# cooking for 30 people



## piracer (Jun 22, 2006)

Well, ive been offered a job by my uncle too cook for him and 30 other people for a dinner party. details are still a bit sketchy but im a bit unsure of whether to except his offer as well, im only 16 and i dont know if im all that ready to take up such an offer. 

so, i was hoping you guys could help me, with some recipie ideas.

i was thinking perhaps something like a cold seafood with some fresh mayoniase for a starters which could be easy. the main courses perhaps some beef bourgioun (spell!) or a sort of stew that can easily be dished out with some mash potatoes of some sort. 

perhaps to go with it, some sort of vegetables or another slightly 'main' course dish or the other way round, like a pasta? perhaps some fresh pesto, i was thinking.

dessert is the biggest problem i can think off. i was thinking of making individual chocolate cakes, but i dont have 30 moulds and neither does he. what else can i do? are those glass tiramisu that i see being made on cooking shows easy and good? if not, what other kind of dessert can be suggested to be made in a big portion?

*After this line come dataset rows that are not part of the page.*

-- ==== Sys2Proof/Machine/Transit.lean ====
section
/-!
DEFINITION. Transit programs and the program scheduler (R463 to R475, R552 to R555): launches, operand accesses, chunks,
tiles, cancels and completion.
-/

namespace Sys2Proof.Machine

/-- The number of an entry of a die. -/
def entryKey (die e : Nat) : Nat := 256 * die + e

/-- A program entry that is not FREE. -/
def State.entry (s : State) (k : Nat) : Option TEntry := SMap.find s.trn.entries k

/-- Replace a program entry. -/
def State.setEntry (s : State) (k : Nat) (e : TEntry) : State := { s with trn := { s.trn with entries := SMap.put s.trn.entries k e } }

/-- A loaded program. -/
def State.program (s : State) (n : Nat) : Option Program := SMap.find s.trn.programs n

/-- The image of an entry's program. -/
def State.image (s : State) (e : TEntry) : Bytes := ((s.program e.program).map (·.image)).getD []

/-- The tiles of a launch (R458). -/
def State.tilesOf (s : State) (e : TEntry) : Nat := 2 ^ imgTilesLog2 (s.image e)

/-- The client that presents an entry's accesses to instance memory (R476). -/
def State.tileClient (s : State) (k : Nat) (e : TEntry) : Client := .tile k e.order (e.tiles.getD 0) (s.tilesOf e)

/-- The entries that name a program. -/
def State.entriesOf (s : State) (n : Nat) : SMap TEntry := s.trn.entries.filter fun e => e.2.program == n

/-- Raise PLACEMENT when its reason is enabled (R561): the reason, the other module concerned, and the data. -/
def State.placement (s : State) (reason mod data0 data1 : Nat) : State :=
  if bit (s.regF .PLC_EVENT_MASK 31 0) reason then s.raise .pfs evPlacement (reason * 2 ^ 24 + mod) data0 data1 else s

/-! ## Where the operands are (R469, R552, R553) -/

/-- The read holder and the writing holder of an operand, as this module knows them. -/
def State.operHolders (s : State) (o : TOper) : Nat × Nat :=
  if o.form = 1 then (o.mod, o.mod)
  else match s.cached (hallHome o.addr) (hallPage o.addr) with
    | some c => (c.reader, c.writer)
    | none => (hallHome o.addr, hallHome o.addr)

/-- The bytes of `len` at a physical address that lie on a die's stacks. -/
def dieBytes (die a len : Nat) : Nat := if stackOf a / 4 = die then len else 0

thanks for any help, he wants to cook on this 19th of august. i have to tell him in 24 hours whether i want to do it.


----------



## boosehound (Jul 17, 2006)

first if you realy think you can do it, do it, if not just back out, that said if you do decide to do it were ever you are go with the season, example- im in new england its realy hot right now so stews and braises are kinda out
so i would make a simple light clam chowder to start, then i would head over to a local farm(one just happens to be a mile from my house) and just purchase whatever they may have and enough for thirty-five people(have a little extra) next if there not into soup do a light salad, possibilities are endless with salads and they are very simple, next i would get some local fresh fish (striper)again this is simple for me becuase i live on an island so if i was realy ambitious i could catch it myself, but im not so i just call my guy and tell him what i need i would serve this with mashed potatoes or roasted potatoes, sauted vegtables, i will usually run striper with a maltaise sauce(hollandaise with reduced blood orange juice) or a buerre blanc with meyer lemon or blood orange again possibilities are endless, if youd rather run meat do rib eye's with grilled vegtables and mashed potatoes and some sort of au jus 

just remember seasonality and simplicity and find out what kind of money your uncle intends to spend on everything

o almost forgot dessert do you have to do individual desserts? why not a few different thing every one can choose , a trifle cake, a big creme brulee stuff like that a fresh berri and fruit salad with some sorbet.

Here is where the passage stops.